Five Years Of Linux Kernel Benchmarks: 2.6.12 Through 2.6.37

Written by Michael Larabel in Software on 3 November 2010 at 10:24 AM EDT. Page 1 of 8. 74 Comments.

While we have conducted studies related to the Linux kernel performance in the past such as benchmarking up to twelve kernel releases, going out the door this morning are the results from the largest-ever Linux kernel comparison conducted at Phoronix, and very likely the largest ever of its kind regardless of source. Every major Linux kernel release from Linux 2.6.12, which was released in mid-2005, up through the latest Linux 2.6.37 development code was tested. This represents the past five years of the Linux kernel and shows how the performance has evolved over the past 25 stable kernel releases and the most recent 2.6.37 development kernel.

Benchmarking 26 kernels was no easy feat with running nearly two dozen tests each time and each test being run multiple times (usually three to five times as a minimum). Fortunately, with the Phoronix Test Suite combined with an Intel Core i7 "Gulftown" made this process much faster, easier, and more reliable than what would otherwise have been possible. A huge thank you goes out to Intel for supplying Phoronix with the Intel Core i7 970, which is their 32nm Gulftown processor with six physical cores plus Hyper Threading to provide a total of 12 threads.
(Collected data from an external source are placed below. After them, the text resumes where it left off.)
/-- A sequenced packet is taken by d = (CSEQ − NEXT) mod 2^32; one that opens a channel and finds no entry is discarded, to be sent again under
R352 (log 74). -/
def receiveSeq (s : State) (d : Nat) (p : Packet) : State :=
  match recvEntry (getFab s d) p s.ember with
  | none => countDup s d
  | some e =>
    if recvFull (getFab s d) p then s else
    let e := { e with usedAt := s.ember }
    let k := (p.cseq - e.next).toNat
    if k = 0 then
      match deliver1 (modFab s d (fun f => putRecv f e)) d p with
      | none => s
      | some t =>
        let t := modFab t d (fun f => putRecv f { e with next := e.next + 1, pendObjs := e.pendObjs ++ arrivesOn p })
        deliverHeld 4096 t d p
    else
      let s := modFab s d (fun f => putRecv f e)
      if k < 4096 then
        if e.held.any (fun q => decide (q.cseq = p.cseq)) ∨ 2048 ≤ (((getFab s d).recv.map (fun x => x.held.length)).sum) then s
        else modFab s d (fun f => putRecv f { e with held := e.held ++ [p] })
      else if 2 ^ 32 - 4096 ≤ k then sendAck (countDup s d) d e
      else countDup s d

/-! ### The packet commands -/

/-- A packet of a type for this package is at its target die, whose stack is up. -/
def inboundOk (s : State) (d : Nat) (p : Packet) (typ : PType) : Bool :=
  decide (p.typ = typ ∧ p.dstk = d) && wireOk p && ownDst s p && running s && stackUp s d

/-- A request or a sequenced packet. -/
def takePacket (s : State) (d : Nat) (p : Packet) (typ : PType) : State :=
  if !inboundOk s d p typ then s
  else if p.cls = 0 ∨ p.cls = 3 then receiveSeq s d p
  else (deliver1 s d p).getD (holdRequest s d p)

/-- A response of class 1: `f` takes it. -/
def takeResponse (s : State) (d : Nat) (p : Packet) (typ : PType) (f : State → State) : State :=
  if inboundOk s d p typ then f s else s

def execZfpRd (d : Nat) (p : Packet) (s : State) : Out := onUnit (storeOk d) (takePacket s d p .rd)
def execZfpWr (d : Nat) (p : Packet) (s : State) : Out := onUnit (storeOk d) (takePacket s d p .wr)
def execZfpAtom (d : Nat) (p : Packet) (s : State) : Out := onUnit (storeOk d) (takePacket s d p .atom)
def execZfpArrive (d : Nat) (p : Packet) (s : State) : Out := onUnit (storeOk d) (takePacket s d p .arrive)
def execZfpMark (d : Nat) (p : Packet) (s : State) : Out := onUnit (storeOk d) (takePacket s d p .mark)
def execZfpXfer (d : Nat) (p : Packet) (s : State) : Out := onUnit (storeOk d) (takePacket s d p .xfer)
def execZfpCrd (d : Nat) (p : Packet) (s : State) : Out := onUnit (storeOk d) (takePacket s d p .crd)
def execZfpCrdx (d : Nat) (p : Packet) (s : State) : Out := onUnit (storeOk d) (takePacket s d p .crdx)
def execZfpCdata (d : Nat) (p : Packet) (s : State) : Out := onUnit (storeOk d) (takePacket s d p .cdata)
def execZfpCrecall (d : Nat) (p : Packet) (s : State) : Out := onUnit (storeOk d) (takePacket s d p .crecall)
def execZfpCrack (d : Nat) (p : Packet) (s : State) : Out := onUnit (storeOk d) (takePacket s d p .crack)
def execZfpCwb (d : Nat) (p : Packet) (s : State) : Out := onUnit (storeOk d) (takePacket s d p .cwb)

/-- The RACK deletes the kept result of its key, and an ATOM that waited for an entry starts (R361). -/
def takeRack (s : State) (d : Nat) (p : Packet) : State :=
  serveWaiting (modFab s d (fun f => { f with kept := f.kept.filter (fun k => !keptKey p k) })) d

def execZfpRack (d : Nat) (p : Packet) (s : State) : Out := onUnit (storeOk d) (takeResponse s d p .rack (fun s => takeRack s d p))

/-- A cumulative ACK (R352). -/
def takeAck (s : State) (d : Nat) (p : Packet) : State :=
  match (getFab s d).send.find? (fun e => decide (e.dst = p.src ∧ e.dstk = p.sstk ∧ e.cls = p.region)) with
  | some e => applyAck s d e p.cseq
  | none => s

def execZfpAck (d : Nat) (p : Packet) (s : State) : Out := onUnit (storeOk d) (takeResponse s d p .ack (fun s => takeAck s d p))

/-- STATUS names a packet of a class 0 channel: it is acknowledged, and a rejection is counted (R347, R353). -/
def takeStatus (s : State) (d : Nat) (p : Packet) : State :=
  let n := BitVec.ofNat 32 (p.w3.toNat / 4294967296)
  let code := pktCode p
  match (getFab s d).send.find? (fun e => decide (e.dst = p.src ∧ e.dstk = p.sstk ∧ e.cls = 0)) with
  | none => s
  | some e =>
    match e.unacked.find? (fun q => decide (q.pkt.cseq = n)) with
    | none => s
    | some q =>
      let s := modFab s d (fun f =>
        putChannel f { e with unacked := e.unacked.filter (fun r => decide (r.pkt.cseq ≠ n)), progressAt := s.ember, idleAt := s.ember })
      let s := if code = 0 then ackOne s q.who else rejectWrite s code q.who
      let s := if q.pkt.typ = .xfer then endXfer s d code else s
      let s := if code = 0 then s else countReject s d code p.src
      let s := match q.job with | some j => rejectJob s j code | none => s
      tryXfers (drainChannel 4096 s d e.id)

def execZfpStatus (d : Nat) (p : Packet) (s : State) : Out := onUnit (storeOk d) (takeResponse s d p .status (fun s => takeStatus s d p))

end Sys2Proof.Machine
end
The Core i7 970 has 12MB of L3 cache and is clocked at 3.20GHz while having a maximum turbo frequency of 3.46GHz. This is one very fast desktop processor as shown in our Intel Core i7 970 Linux review and more recently within our LLVMpipe Scaling On Gulftown article where the performance of this Intel LGA-1366 CPU was looked at when running Gallium3D's LLVMpipe when enabling 1/2/3/4/5/6/12-threads. While the i7-970 is very fast, it's also very expensive at approximately $900 USD (NewEgg.com and Amazon.com), but it allowed this major Linux kernel comparison to happen in just under a week of constant testing, which is significantly less time than it would have required if using one of the less powerful Intel or AMD CPUs.
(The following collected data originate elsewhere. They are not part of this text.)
/-- The shard leaves this package: its versions stay as cached copies of their die, the hot-tier state goes (R307, R388; log 112). -/
def giveShardUp (s : State) (j k d : Nat) : State :=
  let jb := getJob s j
  let l := shardVersions jb k
  let cur := mget 0 jb.shardVer k
  let hot := l.flatMap (fun e => e.2.hot)
  let s := releaseFrames (invalidate s j d (hot.map (·.1))) (pageFrames hot)
  modJob s j (fun jb =>
    { jb with versions := jb.versions.filter (fun e => decide (e.1 / 4294967296 ≠ k))
              caches := jb.caches ++ l.map (fun e =>
                ({ shard := k, die := d, version := e.1, digest := e.2.digest, pages := e.2.work, holds := e.2.holds, newest := decide (e.1 = cur)
                   discarded := false, users := [] } : CacheRec)) })

/-- The shard comes to this package: cached copies of its new die become the owner's versions; what its hot-tier state holds then the spec does
not state (log 112). -/
def takeShard (s : State) (j k d : Nat) (sh : ShardDecl) : State :=
  let mine := (getJob s j).caches.filter (fun c => decide (c.shard = k ∧ c.die = d) && !c.discarded)
  let cur := maxOf (noticedVersion s (getJob s j) sh :: mine.map (·.version))
  let t := (allocPages j d .published s (hotPages (getJob s j) sh) []).getD (s, [])
  let s := (pageFrames t.2).foldl (fun s f => draw { s with mem := memWrite s.mem (f * 65536) (openBytes s 65536) }) t.1
  modJob s j (fun jb =>
    { jb with caches := jb.caches.filter (fun c => !mine.contains c), shardVer := mput k cur jb.shardVer
              versions := mine.foldl (fun m c =>
                mput (verKey k c.version)
                  ({ version := c.version, step := BitVec.ofNat 32 c.version, digest := c.digest, work := c.pages
                     hot := if c.version = cur then t.2 else [], holds := c.holds } : VerRec) m) jb.versions })

/-- Shard k passes from its owner of the old epoch to that of the new one. -/
def moveOwner (j : Nat) (old new : JobImage) (s : State) (k : Nat) : State :=
  match old.shards[k]?, new.shards[k]? with
  | some a, some b =>
    if ownsShard s a && !ownsShard s b then giveShardUp s j k a.ownerDie
    else if !ownsShard s a && ownsShard s b then takeShard s j k b.ownerDie b
    else s
  | _, _ => s

/-- The next epoch is current and the state OPEN: the owners of its layouts hold the shards (R307, R388, R389 step 6). -/
def openEpoch (s : State) (j : Nat) : State :=
  let jb := getJob s j
  let e := nextEpoch jb.epoch
  let im := withOwners jb.image e
  let s := (List.range im.shards.length).foldl (moveOwner j jb.image im) s
  modJob s j (fun jb => { jb with image := im, epoch := e, epochState := 1 })

/-- The activation object is satisfied (R389 step 6). -/
def execEpochActivate (j : Nat) (s : State) : Out :=
  onUnit (jobOk j)
    (let jb := getJob s j
     match jb.image.mapping.activation with
     | none => s
     | some o =>
       if !jobLive s j ∨ jb.epochState ≠ 2 ∨ !objOk o ∨ !satisfied (getObj s o) then s
       else armNext (openEpoch s j) o 1)

end Sys2Proof.Machine
end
With all of this kernel benchmarking being carried out by the Phoronix Test Suite, particularly when using the latest Phoronix Test Suite 3.0 "Iveland" work, benchmarking all of these kernels was not so tedious and it ensures our kernel test results were automated, easily reproducible, and statistically significant with the tests being carried out multiple times and other measures taken plus other recent advancements. As this is also being done with an Iveland snapshot, the new Phoronix Test Suite graphs are being utilized, which provide error bars on graphs where relevant. The set of tests we ran on every major kernel release from Linux 2.6.12 through Linux 2.6.37 Git included GnuPG, Gcrypt, OpenSSL, NASA NAS Parallel Benchmarks, TTSIOD 3D Renderer, C-Ray, Crafty, MAFFT, Himeno, John The Ripper, LAME MP3, 7-Zip, BYTE, Loopback TCP Network Performance, timed Apache compilation, Apache web-server, PostMark, FS-Mark, IOzone, Threaded I/O Tester, and PBZIP2.
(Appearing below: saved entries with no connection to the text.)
/-- Reset leaves what the spec gives: GUARD 40, DRIFT_PLAN 24, PERIOD 45, Tj limit 92, PLIMIT 2900, SLEEP_TICKS 25,000,000, queues of 16 entries that
are disabled, links enabled with PEER 0xFFFF, pavilions OFF with OFF_TICKS 25,000 and GATE_CYCLES 4,096, scrub PERIOD 24, no cell launched, DIST_GEN 0,
no package ID written, no event source enabled or delivered, LAST 0x3F, nothing waiting. -/
def Obligations.ResetValues : Prop :=
  State.reset.guard = 40 ∧ State.reset.driftPlan = 24 ∧ State.reset.period = 45 ∧ State.reset.pwr.tj = 92 ∧ State.reset.pwr.plimit = 2900 ∧
  State.reset.pwr.sleepTicks = 25000000 ∧ State.reset.pkgSet = false ∧ State.reset.distGen = 0 ∧
  State.reset.pending = [] ∧ State.reset.sec.bootState = 0 ∧ State.reset.rstCause = 0 ∧
  (∀ j, (getQueue State.reset j).sqlog = 4 ∧ (getQueue State.reset j).cqlog = 4 ∧ (getQueue State.reset j).enable = false) ∧
  (∀ l, (getLink State.reset l).enable = true ∧ (getLink State.reset l).peer = 0xFFFF ∧ (getLink State.reset l).state = 0) ∧
  (∀ p, (getPav State.reset p).power = .off ∧ (getPav State.reset p).offTicks = 25000 ∧ (getPav State.reset p).gateCycles = 4096) ∧
  (∀ d, (getStore State.reset d).period = 24 ∧ (getStore State.reset d).updRun = none) ∧ (∀ c, (getCell State.reset c).mode = 0) ∧
  (∀ n, (getEv State.reset n).deliv = false ∧ (getEv State.reset n).enable = false ∧ (getEv State.reset n).last = 0x3F) ∧ (∀ j, (getCtx State.reset j).state = 0)

/-! ### Memory -/

/-- A read after a write gives the bytes written at their addresses, and every other byte is unchanged; zeroing makes the bytes of its range 0 and
leaves the others; memories in canonical form stay so. -/
def Obligations.MemoryReadsWhatWasWritten : Prop :=
  ∀ (m : Mem) (a : Nat) (l : List Byte), Memory.wf m = true →
    (∀ i, i < l.length → memByte (memWrite m a l) (a + i) = l.getD i 0) ∧
    (∀ k, k < a ∨ a + l.length ≤ k → memByte (memWrite m a l) k = memByte m k) ∧ Memory.wf (memWrite m a l) = true ∧
    (∀ n k, memByte (memZero m a n) k = if a ≤ k ∧ k < a + n then 0 else memByte m k) ∧ (∀ n, Memory.wf (memZero m a n) = true)

/-- Every step that answers a next state keeps the device memory and the host memory in canonical form. -/
def Obligations.EveryStepKeepsMemoryCanonical : Prop :=
  ∀ s u : State, Memory.wf s.mem = true → Memory.wf s.host = true → step s = .next u → Memory.wf u.mem = true ∧ Memory.wf u.host = true

/-- No step takes the ember counter back but the loss of VAON (R14, R484, R487; that a tick passes on an empty queue, and that a command which a delay
names passes the delay, is the model's choice, log 2). -/
def Obligations.EmberNeverGoesBack : Prop :=
  ∀ s u : State, step s = .next u → s.pending.head? ≠ some .powerLoss → s.ember ≤ u.ember

/-- The birth record is written once at manufacture: no step changes it, the device secret, the DeviceID key and certificate, the SVN floor or the size
of the HBM stacks that it names (R456, R463, R466). -/
def Obligations.BirthRecordIsNeverRewritten : Prop :=
  ∀ s u : State, step s = .next u →
    u.flash.birth = s.flash.birth ∧ u.flash.birthBytes = s.flash.birthBytes ∧ u.flash.uds = s.flash.uds ∧ u.flash.devicePub = s.flash.devicePub ∧
    u.flash.cert = s.flash.cert ∧ u.flash.svnFloor = s.flash.svnFloor ∧ u.flash.big = s.flash.big

/-- The memories of the state after reset are in canonical form, and every byte reads 0 (what RAM holds after power-on is the model's choice, log 4;
R504 gives zeroed frames). -/
def Obligations.ResetMemoryIsCanonical : Prop :=
  Memory.wf State.reset.mem = true ∧ Memory.wf State.reset.host = true ∧ ∀ a, memByte State.reset.mem a = 0 ∧ memByte State.reset.host a = 0

/-! ### Instruction words -/

/-- Every field of a KCI word is read back from the word that R71 to R73 lay out, at every value of every field, in the formats R, I, B and M. -/
def Obligations.ScalarWordFieldsReadBack : Prop :=
  ∀ cls op : Nat, cls < 16 → op < 256 →
    (∀ f : RFields, let w := encR cls op f
      wClass w = cls ∧ wOp w = op ∧ wD w = f.d.toNat ∧ wA w = f.a.toNat ∧ wB w = f.b.toNat ∧ wC w = f.c.toNat) ∧
    (∀ f : IFields, let w := encI cls op f
      wClass w = cls ∧ wOp w = op ∧ wD w = f.d.toNat ∧ wA w = f.a.toNat ∧ wImm w = f.imm.toNat) ∧
    (∀ f : BFields, let w := encB cls op f
      wClass w = cls ∧ wOp w = op ∧ wD w = f.d.toNat ∧ wA w = f.a.toNat ∧ wB w = f.b.toNat ∧ wImm w = f.off.toNat) ∧
    (∀ f : MFields, let w := encM cls op f
      wClass w = cls ∧ wOp w = op ∧ wD w = f.d.toNat ∧ wA w = f.a.toNat ∧ wB w = f.b.toNat ∧ wSpace w = f.space ∧ wSize w = f.size.toNat ∧
        wOrd w = f.ord.toNat ∧ wImm w = f.off.toNat)

/-- The same of the formats V, VM, X and Q: two words of one format are equal only where every field is. -/
def Obligations.VectorWordFieldsReadBack : Prop :=
  ∀ cls op : Nat, cls < 16 → op < 256 →
    (∀ f : VFields, let w := encV cls op f
      wClass w = cls ∧ wOp w = op ∧ wD w = f.d.toNat ∧ wA w = f.a.toNat ∧ wB w = f.b.toNat ∧ wC w = f.c.toNat ∧ wFmt w = f.fmt.toNat ∧
        wMask w = f.mask.toNat ∧ wMz w = f.mz ∧ wRnd w = f.rnd.toNat ∧ wImm16 w = f.imm.toNat) ∧
    (∀ f : VMFields, let w := encVM cls op f
      wClass w = cls ∧ wOp w = op ∧ wD w = f.d.toNat ∧ wA w = f.a.toNat ∧ wB w = f.b.toNat ∧ wSpace w = f.space ∧ wC w % 16 = f.c.toNat ∧
        wFmt w = f.fmt.toNat ∧ wMask w = f.mask.toNat ∧ wMz w = f.mz ∧ wRnd w = f.rnd.toNat ∧ wImm16 w = f.off.toNat) ∧
    (∀ f : XFields, let w := encX cls op f
      wClass w = cls ∧ wOp w = op ∧ xAcc w = f.acc.toNat ∧ wA w = f.a.toNat ∧ wB w = f.b.toNat ∧ wC w = f.c.toNat ∧ xFmtA w = f.fmta.toNat ∧
        xFmtB w = f.fmtb.toNat ∧ xSrcA w = f.srca ∧ xSrcB w = f.srcb ∧ xOrA w = f.ora ∧ xOrB w = f.orb ∧ xSpA w = f.spa ∧ xSpB w = f.spb ∧
        xMsk w = f.msk.toNat) ∧
    (∀ f : QFields, let w := encQ cls op f
      wClass w = cls ∧ wOp w = op ∧ wD w = f.d.toNat ∧ wA w = f.a.toNat ∧ wB w = f.b.toNat ∧ wC w = f.c.toNat ∧ wFmt w = f.fmt.toNat ∧
        qDest w = f.dest.toNat ∧ qRnd w = f.rnd.toNat ∧ qAcc w = f.acc.toNat ∧ qPre w = f.pre.toNat)

/-- Every field of a dispatch word stands where R226 puts it, at every value; IMM counts with its sign, for arithmetic as a 64-bit value, for a branch in
words from the instruction. -/
def Sys2Proof.Claim.DispatchWordFields : Prop :=
  (∀ (op : Nat) (f : DFields), op < 64 →
    let w := (encD op f).toNat
    w / 2 ^ 26 = op ∧ w / 2 ^ 22 % 16 = f.d.toNat ∧ w / 2 ^ 18 % 16 = f.a.toNat ∧ w / 2 ^ 14 % 16 = f.b.toNat ∧ w % 2 ^ 14 = f.imm.toNat) ∧
  (∀ (s : State) (p : Nat) (f : DFields), pavOk p = true →
    (dEnabled s p 0x02 f = true → f.d ≠ 0 → (getPav s p).dpc + 1 < (getPav s p).prog.length → ∃ u, exec (.dAddi p f) s = .next u ∧
      dReg (getPav u p) f.d.toNat = dReg (getPav s p) f.a.toNat + f.imm.signExtend 64) ∧
    (∀ n : Nat, dEnabled s p 0x13 f = true → (n : Int) = (getPav s p).dpc + f.imm.toInt → n < (getPav s p).prog.length →
      ∃ u, exec (.dJmp p f) s = .next u ∧ (getPav u p).dpc = n))

/-- The dispatch program of R229's example: its eleven words are those that the fields of R226 spell. -/
def Sys2Proof.Claim.DispatchExampleWords : Prop :=
  encD 0x20 ⟨1, 0, 0, 0⟩ = 0x80400000 ∧ encD 0x07 ⟨2, 1, 0, 63⟩ = 0x1C84003F ∧ encD 0x11 ⟨0, 2, 0, 8⟩ = 0x44080008 ∧
  encD 0x07 ⟨3, 1, 0, 36⟩ = 0x1CC40024 ∧ encD 0x04 ⟨3, 3, 0, 0xFFF⟩ = 0x10CC0FFF ∧ encD 0x09 ⟨4, 3, 0, 0⟩ = 0x250C0000 ∧
  encD 0x21 ⟨0, 4, 0, 0⟩ = 0x84100000 ∧ encD 0x21 ⟨0, 1, 0, 1⟩ = 0x84040001 ∧ encD 0x22 ⟨5, 1, 0, 0⟩ = 0x89440000 ∧
  encD 0x13 ⟨0, 0, 0, -9⟩ = 0x4C003FF7 ∧ encD 0x3F ⟨0, 0, 0, 0⟩ = 0xFC000000

/-- The words of the dispatch units (R226). -/
def Obligations.DispatchWordFieldsReadBack : Prop := DispatchWordFields ∧ DispatchExampleWords

/-- Every field of a packet is read back from the bytes that R349 lays out, at every value of every field: 32 bytes of header, then the payload. -/
def Obligations.PacketBytesReadBack : Prop :=
  ∀ p : Packet, wireOk p = true →
    packetOf (packetBytes p) = p ∧ packetLen (packetBytes p) = (packetBytes p).length ∧ (packetBytes p).length = 32 + p.payload.length

/-! ### Scalar and control instructions -/

/-- What issuing does: the entry leaves its queue, its queue's ISSUE counter rises by 1 modulo 2^64, and no register, no byte of the cell store, no
byte of memory and no other cell changes. -/
def Obligations.IssueTakesOneEntry : Prop :=
  ∀ (s : State) (c : Nat) (e : Entry),
    let u := issued s c e
    let q := queueOf e.word
    getIQ (getCell u c) q = dropFirst (fun f => decide (f.stamp = e.stamp)) (getIQ (getCell s c) q) ∧
    (∀ r, r ≠ q → getIQ (getCell u c) r = getIQ (getCell s c) r) ∧
    mget 0 (getCell u c).issue (iqIndex q) = (mget 0 (getCell s c).issue (iqIndex q) + 1) % 2 ^ 64 ∧
    RegisterFrame s u c []

/-- Scalar register writes: sD reads what was written, s0 reads 0 and its writes are discarded, every other register keeps its value (R55). -/
def Obligations.ScalarRegisterWrite : Prop :=
  ∀ (x : Cell) (t r : Nat) (v : Word), t < 8 → r < 32 →
    (∀ n, sReg n (setS x t r v) t r = if r = 0 then 0 else v) ∧ (r = 0 → setS x t r v = x) ∧
    (∀ n, n ≠ resS t r → sameRes x (setS x t r v) n)

/-- The 22 integer instructions of format R complete with the value of R76 in sD (DIV's rounding towards zero is the model's reading, log 18). -/
def Sys2Proof.Claim.ScalarIntegerResults : Prop :=
  ∀ k ∈ scalarOps, ∀ (s : State) (c t : Nat) (f : RFields) (e : Entry), Issues s c t (encR 1 k.2.1 f) e →
    ∃ u, exec (k.1 c t f) s = .next u ∧
      (∀ n, sReg n (getCell u c) t f.d.toNat =
        if f.d = 0 then 0
        else k.2.2 (sReg s.free (getCell s c) t f.a.toNat) (sReg s.free (getCell s c) t f.b.toNat) (sReg s.free (getCell s c) t f.c.toNat)) ∧
      RegisterFrame s u c [resS t f.d.toNat]

/-- The 10 F32 instructions of format R complete with the value of R76 in sD (the NaN and zero rules of FMIN and FMAX are the model's, log 17). -/
def Sys2Proof.Claim.ScalarFloatResults : Prop :=
  ∀ k ∈ scalarFloatOps, ∀ (s : State) (c t : Nat) (f : RFields) (e : Entry), Issues s c t (encR 1 k.2.1 f) e →
    ∃ u, exec (k.1 c t f) s = .next u ∧
      (∀ n, sReg n (getCell u c) t f.d.toNat =
        if f.d = 0 then 0
        else k.2.2 (sReg s.free (getCell s c) t f.a.toNat) (sReg s.free (getCell s c) t f.b.toNat) (sReg s.free (getCell s c) t f.c.toNat)) ∧
      RegisterFrame s u c [resS t f.d.toNat]

/-- The 10 instructions of format I complete with the value of R77 in sD. -/
def Sys2Proof.Claim.ScalarImmediateResults : Prop :=
  ∀ k ∈ immediateOps, ∀ (s : State) (c t : Nat) (f : IFields) (e : Entry), Issues s c t (encI 2 k.2.1 f) e →
    ∃ u, exec (k.1 c t f) s = .next u ∧
      (∀ n, sReg n (getCell u c) t f.d.toNat =
        if f.d = 0 then 0 else k.2.2 (sReg s.free (getCell s c) t f.a.toNat) (f.imm.signExtend 64)) ∧
      RegisterFrame s u c [resS t f.d.toNat]

/-- JMP and JAL go to PC + OFF modulo 2^13 and JAL writes PC + 1 to sD; JR and JALR go to sA[12:0] where that lies in the program, JALR with
PC + 1 in sD; each leaves every other register. -/
def Sys2Proof.Claim.JumpTargets : Prop :=
  ∀ (s : State) (c t : Nat) (f : BFields) (e : Entry),
    let dest := ((e.pc : Int) + f.off.toInt) % 8192
    let reg := (sReg s.free (getCell s c) t f.a.toNat).toNat % 8192
    (Issues s c t (encB 0 0x01 f) e → ∃ u, exec (.kJmp c t f) s = .next u ∧ (pcOf (getCell u c) t : Int) = dest ∧ RegisterFrame s u c []) ∧
    (Issues s c t (encB 0 0x02 f) e → ∃ u, exec (.kJal c t f) s = .next u ∧ (pcOf (getCell u c) t : Int) = dest ∧
      (∀ n, sReg n (getCell u c) t f.d.toNat = if f.d = 0 then 0 else BitVec.ofNat 64 (e.pc + 1)) ∧ RegisterFrame s u c [resS t f.d.toNat]) ∧
    (Issues s c t (encB 0 0x03 f) e → reg < (getCell s c).progWords →
      ∃ u, exec (.kJr c t f) s = .next u ∧ pcOf (getCell u c) t = reg ∧ RegisterFrame s u c []) ∧
    (Issues s c t (encB 0 0x04 f) e → reg < (getCell s c).progWords →
      ∃ u, exec (.kJalr c t f) s = .next u ∧ pcOf (getCell u c) t = reg ∧
        (∀ n, sReg n (getCell u c) t f.d.toNat = if f.d = 0 then 0 else BitVec.ofNat 64 (e.pc + 1)) ∧ RegisterFrame s u c [resS t f.d.toNat])

/-- An indirect jump outside the program region is a fault of the cell: CELL[c].FAULT keeps E_PAGE_FAULT and PC, FAULTAT the address, if they hold none
yet (R87). -/
def Sys2Proof.Claim.IndirectJumpFaultsOutsideProgram : Prop :=
  ∀ (s : State) (c t : Nat) (f : BFields) (e : Entry), let reg := (sReg s.free (getCell s c) t f.a.toNat).toNat % 8192
    Issues s c t (encB 0 0x03 f) e → (getCell s c).progWords ≤ reg → (getCell s c).faultCode = 0 →
      ∃ u, exec (.kJr c t f) s = .next u ∧ (getCell u c).faultCode = ePageFault ∧ (getCell u c).faultAddr = 8 * reg ∧
        (getCell u c).faultPc = e.pc ∧ (getCell u c).faultThread = t ∧ (getCell u c).faultSpace = false

/-- A branch that is taken goes to PC + OFF modulo 2^13; one that is not leaves the PC where the fetch left it; no register changes. -/
def Sys2Proof.Claim.BranchTargets : Prop :=
  ∀ k ∈ branchOps, ∀ (s : State) (c t : Nat) (f : BFields) (e : Entry), Issues s c t (encB 0 k.2.1 f) e →
    ∃ u, exec (k.1 c t f) s = .next u ∧
      (pcOf (getCell u c) t : Int) =
        (if k.2.2 (sReg s.free (getCell s c) t f.a.toNat) (sReg s.free (getCell s c) t f.b.toNat)
         then ((e.pc : Int) + f.off.toInt) % 8192 else (pcOf (getCell s c) t : Int)) ∧
      RegisterFrame s u c []

/-- NOP, YIELD, RDSR, SPARK, TSPAWN, TJOIN and HALT complete: NOP changes nothing more, YIELD gives up the thread's next turn, RDSR reads the special
registers of the cell, SPARK writes STREAMID, TSPAWN starts a stopped thread at PC + OFF with sB in its s1, TJOIN of a thread that runs waits in
SYNC, HALT ends threads 1 to 7 and is PUBLISH for thread 0. -/
def Obligations.ThreadControlEffects : Prop :=
  ∀ (s : State) (c t : Nat) (f : BFields) (e : Entry),
    let x := getCell s c
    let u := (sReg s.free x t f.a.toNat).toNat % 8
    (Issues s c t (encB 0 0x00 f) e → exec (.kNop c t f) s = .next (issued s c e)) ∧
    (Issues s c t (encB 0 0x12 f) e → ∃ v, exec (.kYield c t f) s = .next v ∧ t ∈ (getCell v c).skip ∧ RegisterFrame s v c []) ∧
    (Issues s c t (encB 0 0x14 f) e → ∃ v, exec (.kRdsr c t f) s = .next v ∧ RegisterFrame s v c [resS t f.d.toNat] ∧
      (f.d ≠ 0 → ∀ n, sReg n (getCell v c) t f.d.toNat =
        (if f.off = 0 then BitVec.ofNat 64 c else if f.off = 1 then BitVec.ofNat 64 t
         else if f.off = 2 then BitVec.ofNat 64 (x.rank + 65536 * x.bedW + 16777216 * x.bedH)
         else if f.off = 3 then x.step.setWidth 64 else if f.off = 4 then x.itemWord &&& 0xFFFFFFFFF else if f.off = 5 then BitVec.ofNat 64 s.ember
         else if f.off = 7 then BitVec.ofNat 64 x.ctx else Config.freeWord s.free f.off.toNat))) ∧
    (Issues s c t (encB 0 0x15 f) e → ∃ v, exec (.kSpark c t f) s = .next v ∧ RegisterFrame s v c [resStream t] ∧
      streamOf (getCell v c) t = (sReg s.free x t f.a.toNat).setWidth 32) ∧
    (Issues s c t (encB 0 0x10 f) e → u ≠ 0 → (tstateOf x u = .idle ∨ tstateOf x u = .halted) → u ≠ t →
      ∃ v, exec (.kTspawn c t f) s = .next v ∧ tstateOf (getCell v c) u = .ready ∧
        (pcOf (getCell v c) u : Int) = ((e.pc : Int) + f.off.toInt) % 8192 ∧
        (∀ n, sReg n (getCell v c) u 1 = sReg s.free x t f.b.toNat) ∧ streamOf (getCell v c) u = streamOf x t ∧
        (∀ n, sReg n (getCell v c) t f.d.toNat = 0)) ∧
    (Issues s c t (encB 0 0x11 f) e → u ≠ t → tstateOf x u ≠ .idle → tstateOf x u ≠ .halted →
      ∃ v, exec (.kTjoin c t f) s = .next v ∧ tstateOf (getCell v c) t = .sync ∧ waitsOf (getCell v c) t = .join u) ∧
    (Issues s c t (encB 0 0x13 f) e → waitsOf x t ≠ .join t → ∃ v, exec (.kHalt c t f) s = .next v ∧
      (t ≠ 0 → tstateOf (getCell v c) t = .halted ∧ ∀ k, k < 8 → k ≠ t → waitsOf x k = .join t → tstateOf (getCell v c) k = .ready) ∧
      (t = 0 → tstateOf (getCell v c) 0 = .drain ∧ waitsOf (getCell v c) 0 = .publish))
In order to go back all the way to the Linux 2.6.12 kernel, which puts us to the era of Ubuntu 5.10, SuSE 9.3, Fedora Core 4, and Mandrake 2006 distributions, we decided to go with Fedora Core 4 as the base operating system. However, in order to run Fedora Core 4 on the Core i7 970 desktop system rather than 2005-era hardware where this benchmarking process would have easily taken weeks, we ran all tests from within a Fedora Core 4 virtual machine. The Core i7 970 host system was running Ubuntu 10.10 64-bit with the Linux 2.6.35 kernel on an ASRock X58 SuperComputer motherboard, 3GB of DDR3 system memory, a NVIDIA GeForce GTX 460, and a 64GB OCZ Vertex SSD. The 64-bit FC4 virtual machine with its stock packages and installation options (aside from disabling SELinux) was using KVM virtualization and had access to all 12 processor threads, 2GB of system memory, and a 32GB disk image. Every major Linux kernel release was built from source while following the same kernel configuration options, build procedure, and user-space. We wanted to go back even further than the Linux 2.6.12 kernel, but our GCC4 build was having issues compiling some of these even older kernel releases. This 64-bit FC4 virtual machine setup to do our Linux kernel benchmarking was the only active process running on the Gulftown test system.